Jesse Arthur, a third-year medical student at Oklahoma State from Pauls Valley, said he hopes to participate in the program.

"It really excites me, because I want to go back and practice in a rural area," said Arthur, 26. "Having these residencies in those rural areas allows us to actually go out and be in the community. You kind of become a part of that community, and that's important in getting us to stay there."
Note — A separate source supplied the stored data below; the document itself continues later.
-- ==== Sys2Proof/Machine/Writes.lean ====
section
/-! DEFINITION. The owners of WRITE and of the flag operations, object by object, and the meanings of the rows that are
writes (10 R185, R186; 12 R198). Values are checked as a whole first; an operation that fails stores nothing. -/

namespace Sys2Proof.Machine

/-! ## Taking the values of a WRITE -/

/-- A number brought into a range. -/
def clampTo (lo hi n : Nat) : Nat := max lo (min hi n)

/-- What storing one value answers: the new holder and whether a value was brought into range, or the failure. -/
abbrev Stored (σ : Type) := Except Status (σ × Bool)

/-- Store the values in turn, each against what the ones before it left; the first failure answers for all (log 14). -/
def storeAll {σ : Type} (f : σ → Value → Stored σ) : σ → List Value → Stored σ
  | x, [] => .ok (x, false)
  | x, v :: vs =>
    match f x v with
    | .error e => .error e
    | .ok (y, c) =>
      match storeAll f y vs with
      | .error e => .error e
      | .ok (z, d) => .ok (z, c || d)

/-- The last index of an object for a field (12 Table 12-7). BOOKINGS are indexed by number, which its owner checks; a field
that MIX_STAGED does not hold fails BAD_VALUE at each of the object's entries, 0 to 64 (12 R198; log 33). -/
def lastIndex (o : Object) (fld : Nat) : Nat :=
  match o with
  | .groups | .roomScreens | .counters => 3
  | .destinations => 1
  | .bookings => 65535
  | .rosters => 511
  | .templates => 19
  | .seats => 64
  | .mixStaged | .mixLive => if fld = 0 ∨ fld = 1 ∨ fld = 6 then 63 else if fld < 6 then 0 else 64
  | .wings => 65
  | .ident | .station | .config | .floor | .session | .clock | .lastReport | .store => 0

/-- The common part of every WRITE: the first index, the split into values, every index; then the owner. Bytes that do not
end at a value fail BAD_VALUE before the owner looks a booking up by its number (log 33). -/
def takeValues (o : Object) (index fld : Nat) (vals : List Byte) (s : State) (owner : List Value → OpResult) : OpResult :=
  if lastIndex o fld < index then fail s .badIndex
  else
    match splitValues o index fld vals with
    | .values vs => if vs.any fun v => lastIndex o v.fld < v.index then fail s .badIndex else owner vs
    | _ => fail s .badValue

/-- Answer what storing gave, with the effects of an accepted write. -/
def accept {σ : Type} (s : State) (r : Stored σ) (effects : σ → State) : OpResult :=
  match r with
  | .error e => fail s e
  | .ok (x, c) => done (effects x) c

/-! ## STATION, GROUPS, DESTINATIONS (09 R165, R166) -/

def Link.storeStation (l : Link) (v : Value) : Stored Link :=
  let a := BitVec.ofNat 48 (number v.bytes)
  if isGroup a || a = noAddr then .error .badValue else .ok ({ l with station := a }, false)

def Link.storeGroup (l : Link) (v : Value) : Stored Link :=
  match optAddr (number v.bytes) with
  | some a =>
    if !isGroup a || a = broadcast then .error .badValue
    else .ok ({ l with groups := l.groups.setIfInBounds v.index (some a) }, false)
  | none => .ok ({ l with groups := l.groups.setIfInBounds v.index none }, false)

def Link.storeDestination (l : Link) (v : Value) : Stored Link :=
  let a := optAddr (number v.bytes)
  .ok (if v.index = 0 then { l with noticeDest := a } else { l with audioDest := a }, false)

def State.writeStation (index fld : Nat) (vals : List Byte) (s : State) : OpResult :=
  takeValues .station index fld vals s fun vs =>
    accept s (storeAll Link.storeStation s.link vs) fun l => { s with link := l }

def State.writeGroups (index fld : Nat) (vals : List Byte) (s : State) : OpResult :=
  takeValues .groups index fld vals s fun vs =>
    accept s (storeAll Link.storeGroup s.link vs) fun l => { s with link := l }

/-- A notice destination lets a waiting STORE_INVALID notice go (11 R194). -/
def State.writeDestinations (index fld : Nat) (vals : List Byte) (s : State) : OpResult :=
  takeValues .destinations index fld vals s fun vs =>
    accept s (storeAll Link.storeDestination s.link vs) fun l => ({ s with link := l }).storeInvalidNotice

/-! ## CONFIG (03 R51, 04 R70, 05 R111, 06 R132, 07 R143, 08 R148; 12 Table 12-8) -/

/-- A number stored under an upper limit. -/
def limited (hi n : Nat) (f : Nat → Settings) : Stored Settings := .ok (f (min hi n), decide (hi < n))

/-- A page selection: a seat template number. -/
def pageValue (n : Nat) (f : Fin 16 → Settings) : Stored Settings :=
  match keyOf n with
  | some t => .ok (f t, false)
  | none => .error .badValue

/-- The switch set of CONFIG as a number, and from one. -/
def Settings.switches (c : Settings) : Nat :=
  (if c.replace then 1 else 0) + (if c.autoAdvance then 2 else 0) + (if c.clearQueue then 4 else 0)
    + (if c.sendIdle then 8 else 0) + (if c.autoCommit then 16 else 0)

def Settings.setSwitches (c : Settings) (n : Nat) : Settings :=
  { c with replace := n.testBit 0, autoAdvance := n.testBit 1, clearQueue := n.testBit 2,
           sendIdle := n.testBit 3, autoCommit := n.testBit 4 }

def Settings.store (c : Settings) (v : Value) : Stored Settings :=
  let n := number v.bytes
  match v.fld with
  | 0 => limited 15 n fun x => { c with lead := x }
  | 1 => if 31 < n then .error .badValue else .ok (c.setSwitches n, false)
  | 2 => limited 15 n fun x => { c with openGap := x }
  | 3 => limited 255 n fun x => { c with closeGap := x }
  | 4 => limited 300 n fun x => { c with warnTime := x }
  | 5 => .ok ({ c with kAtt := clampTo 1 255 n }, n = 0 || 255 < n)
  | 6 => .ok ({ c with kRel := clampTo 1 255 n }, n = 0 || 255 < n)
  | 7 => limited 32767 n fun x => { c with openThr := x }
  | 8 => limited 32767 n fun x => { c with closeThr := x }
  | 9 => limited 4000 n fun x => { c with hold := x }
  | 10 => pageValue n fun t => { c with idlePage := t }
  | 11 => pageValue n fun t => { c with armedPage := t }
  | 12 => pageValue n fun t => { c with delegatePage := t }
  | 13 => pageValue n fun t => { c with chairPage := t }
  | 14 => pageValue n fun t => { c with observerPage := t }
  | 15 => pageValue n fun t => { c with guestPage := t }
  | _ => .error .badValue

/-- A detector setting is among the values (07 R143). -/
def wroteDetector (vs : List Value) : Bool := vs.any fun v => 5 ≤ v.fld && v.fld ≤ 9

def wroteField (vs : List Value) (fld : Nat) : Bool := vs.any fun v => v.fld = fld

/-- After the values are stored, close_thr is lowered to open_thr where it stands above it (07 R143). -/
def Settings.settle (c : Settings) (vs : List Value) : Settings × Bool :=
  if wroteDetector vs ∧ c.openThr < c.closeThr then ({ c with closeThr := c.openThr }, true) else (c, false)

/-- The effects of a CONFIG write in the order of the fields: an evaluation for the lead (03 R51), an auto-advance check
for auto_advance at yes (04 R70), a limit evaluation of every seat for warn_time (05 R111), the lowest seat first (log 14). -/
def State.configEffects (s : State) (vs : List Value) : State :=
  let s1 := if wroteField vs 0 then s.evaluate else s
  let s2 := if wroteField vs 1 ∧ s.cfg.autoAdvance then s1.autoAdvance else s1
  if wroteField vs 4 then (numbers 64).foldl State.evaluateLimit s2 else s2

def State.writeConfig (index fld : Nat) (vals : List Byte) (s : State) : OpResult :=
  takeValues .config index fld vals s fun vs =>
    match storeAll Settings.store s.cfg vs with
    | .error e => fail s e
    | .ok (c, clamped) =>
      let r := c.settle vs
      done (({ s with cfg := r.1 }).configEffects vs) (clamped || r.2)

/-! ## BOOKINGS (03 R48, R49) -/

def rosterOf (n : Nat) : Option (Option (Fin 8)) :=
  if h : n < 8 then some (some ⟨n, h⟩) else if n = 0xFF then some none else none

/-- The fields of a record after its number, with steps 1 and 2 of R48: none for a BAD_VALUE, and whether a value was
brought into range. A flag outside the booking flag set is a BAD_VALUE (log 15). -/
def readBooking (num : Nat) (b : List Byte) : Option (Booking × Bool) :=
  match keyOf (field b 8 1), seatOf (field b 9 1), rosterOf (field b 10 1), Mode.ofCode (field b 11 1),
      LimitAction.ofCode (field b 15 1) with
  | some key, some chair, some roster, some mode, some action =>
    if 3 < field b 16 1 then none
    else
      let title := takeIn (b.drop 18)
      let r : Booking :=
        { number := num, start := field b 0 4, duration := clampTo 5 1440 (field b 4 2),
          grace := min 30 (field b 6 2), key := key, guestAdmit := (field b 16 1).testBit 0, chair := chair,
          roster := roster, mode := mode, maxOpen := clampTo 1 6 (field b 12 1),
          speakLimit := min 3600 (field b 13 2), limitAction := action, title := title.take 32,
          roomSend := (field b 16 1).testBit 1, active := false }
      some (r, r.duration != field b 4 2 || r.grace != field b 6 2 || r.maxOpen != field b 12 1
        || r.speakLimit != field b 13 2 || decide (32 < title.length))
  | _, _, _, _, _ => none

/-- Steps 5 and 6 of R48 against the other records. -/
def Booking.conflict (b : Booking) (now : Nat) (others : List Booking) : Option Status :=
  if b.finish ≤ now then some .past
  else if others.any fun r => sharesMinute b.start b.finish r.start r.finish then some .overlap
  else none

/-- An insert (03 R48). -/
def insertBooking (now : Nat) (bs : List Booking) (v : Value) : Stored (List Booking) :=
  match readBooking (field v.bytes 0 2) (v.bytes.drop 2) with
  | none => .error .badValue
  | some (b, c) =>
    if b.number = 0 then .error .badValue
    else if bs.any fun r => r.number = b.number then .error .duplicate
    else if 32 ≤ bs.length then .error .full
    else match b.conflict now bs with
      | some e => .error e
      | none => .ok (placeBooking b bs, c)

/-- A WAITING record is replaced by `b`, which takes its place in start order (03 R49). -/
def replaceBooking (now : Nat) (bs : List Booking) (b : Booking) (c : Bool) : Stored (List Booking) :=
  let others := bs.filter fun r => r.number ≠ b.number
  match b.conflict now others with
  | some e => .error e
  | none => .ok (placeBooking b others, c)

/-- The booking flag set as a number (12 Table 12-8). -/
def Booking.flags (b : Booking) : Nat := (if b.guestAdmit then 1 else 0) + (if b.roomSend then 2 else 0)

/-- A change, a deletion, or a write of the flag set of the record an index names (03 R49, 12 Table 12-8). -/
def changeBooking (now : Nat) (bs : List Booking) (v : Value) : Stored (List Booking) :=
  match bs.find? fun r => r.number = v.index with
  | none => .error .badIndex
  | some r =>
    if r.active then .error .active
    else if v.fld = 0xFE then .ok (bs.filter fun q => q.number ≠ v.index, false)
    else if v.fld = 0x10 then
      let n := number v.bytes
      if 3 < n then .error .badValue
      else replaceBooking now bs { r with guestAdmit := n.testBit 0, roomSend := n.testBit 1 } false
    else
      match readBooking v.index v.bytes with
      | none => .error .badValue
      | some (b, c) => replaceBooking now bs b c

/-- One value of a WRITE to BOOKINGS. Index 0 is the insert index: it takes no delete form and names no record (log 38). -/
def storeBooking (now : Nat) (bs : List Booking) (v : Value) : Stored (List Booking) :=
  if v.index = 0 then
    if v.fld = 0xFF then insertBooking now bs v
    else if v.fld = 0xFE then .error .badValue
    else .error .badIndex
  else changeBooking now bs v

def State.writeBookings (index fld : Nat) (vals : List Byte) (s : State) : OpResult :=
  takeValues .bookings index fld vals s fun vs =>
    accept s (storeAll (storeBooking s.clock.now.minute) s.cal.bookings vs) fun bs =>
      ({ s with cal := { s.cal with bookings := bs } }).evaluate

/-! ## ROSTERS (03 R50) -/

/-- An entry with steps 1 and 2 of R50. -/
def readRosterEntry (b : List Byte) : Option (RosterEntry × Bool) :=
  let n := field b 1 1
  let limit := field b (n + 4) 2
  match seatOf (field b 0 1), keyOf (field b (n + 2) 1), Role.ofCode (field b (n + 3) 1) with
  | some p, some key, some role =>
    let name := takeIn ((b.drop 2).take n)
    some ({ position := p, name := name.take 24, key := key, role := role,
            limit := if limit = 0xFFFF then none else some (min 3600 limit) },
          decide (24 < name.length) || (limit != 0xFFFF && decide (3600 < limit)))
  | _, _, _ => none

/-- Another slot of the roster holds the position. -/
def heldElsewhere (roster : Vector (Option RosterEntry) 64) (slot : Fin 64) (p : Pos) : Bool :=
  (numbers 64).any fun i => i ≠ slot && (roster[i].map (·.position)) = some p

def storeRoster (t : Vector (Vector (Option RosterEntry) 64) 8) (v : Value) :
    Stored (Vector (Vector (Option RosterEntry) 64) 8) :=
  if h : v.index < 512 then
    let r : Fin 8 := ⟨v.index / 64, by omega⟩
    let slot : Fin 64 := ⟨v.index % 64, by omega⟩
    if v.fld = 0xFE then .ok (modify t r fun q => q.set slot none, false)
    else
      match readRosterEntry v.bytes with
      | none => .error .badValue
      | some (e, c) =>
        if heldElsewhere t[r] slot e.position then .error .duplicate
        else .ok (modify t r fun q => q.set slot (some e), c)
  else .error .badIndex

def State.writeRosters (index fld : Nat) (vals : List Byte) (s : State) : OpResult :=
  takeValues .rosters index fld vals s fun vs =>
    accept s (storeAll storeRoster s.cal.rosters vs) fun t => { s with cal := { s.cal with rosters := t } }

/-! ## TEMPLATES and ROOM_SCREENS (08 R147, R159) -/

/-- The most characters a template's source holds (08 Table 8-1). -/
def templateLength (i : Nat) : Nat := if i < 16 then 64 else 160

def storeTemplate (t : Vector Text 20) (v : Value) : Stored (Vector Text 20) :=
  let source := takeIn (v.bytes.drop 1)
  .ok (t.setIfInBounds v.index (source.take (templateLength v.index)), decide (templateLength v.index < source.length))

def State.writeTemplates (index fld : Nat) (vals : List Byte) (s : State) : OpResult :=
  takeValues .templates index fld vals s fun vs =>
    accept s (storeAll storeTemplate s.disp.templates vs) fun t => { s with disp := { s.disp with templates := t } }

/-- The entry starts afresh: a frame that waits for it is dropped, and it sends at once when it is on (08 R159, R160). -/
def storeScreen (t : Vector Screen 4) (v : Value) : Stored (Vector Screen 4) :=
  let n := field v.bytes 6 1
  if h : 16 ≤ n ∧ n < 20 then
    .ok (t.setIfInBounds v.index (Screen.fresh (optAddr (field v.bytes 0 6)) ⟨n - 16, by omega⟩), false)
  else .error .badValue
The Tobacco Settlement Endowment Trust is a constitutionally protected fund established by a vote of the people in 2000 to use interest from tobacco industry lawsuit settlement funds to pay for health care and anti-tobacco initiatives. The fund has a current balance of about $1 billion.

Last week, state Sen. Bryce Marlatt proposed a constitutional amendment that would allow the state to tap some of the fund to pay for a teacher pay raise, but House Speaker Jeff Hickman was hesitant to endorse that idea Wednesday.

"I would have to read the specifics of this proposal, ... but my initial reaction is that there are numerous things that have to be priorities for us to deal with as legislators, and you have to have a long-term plan," Hickman said. "You obviously can't raid money to pay for something one year and then wonder how you're going to pay for it the next year."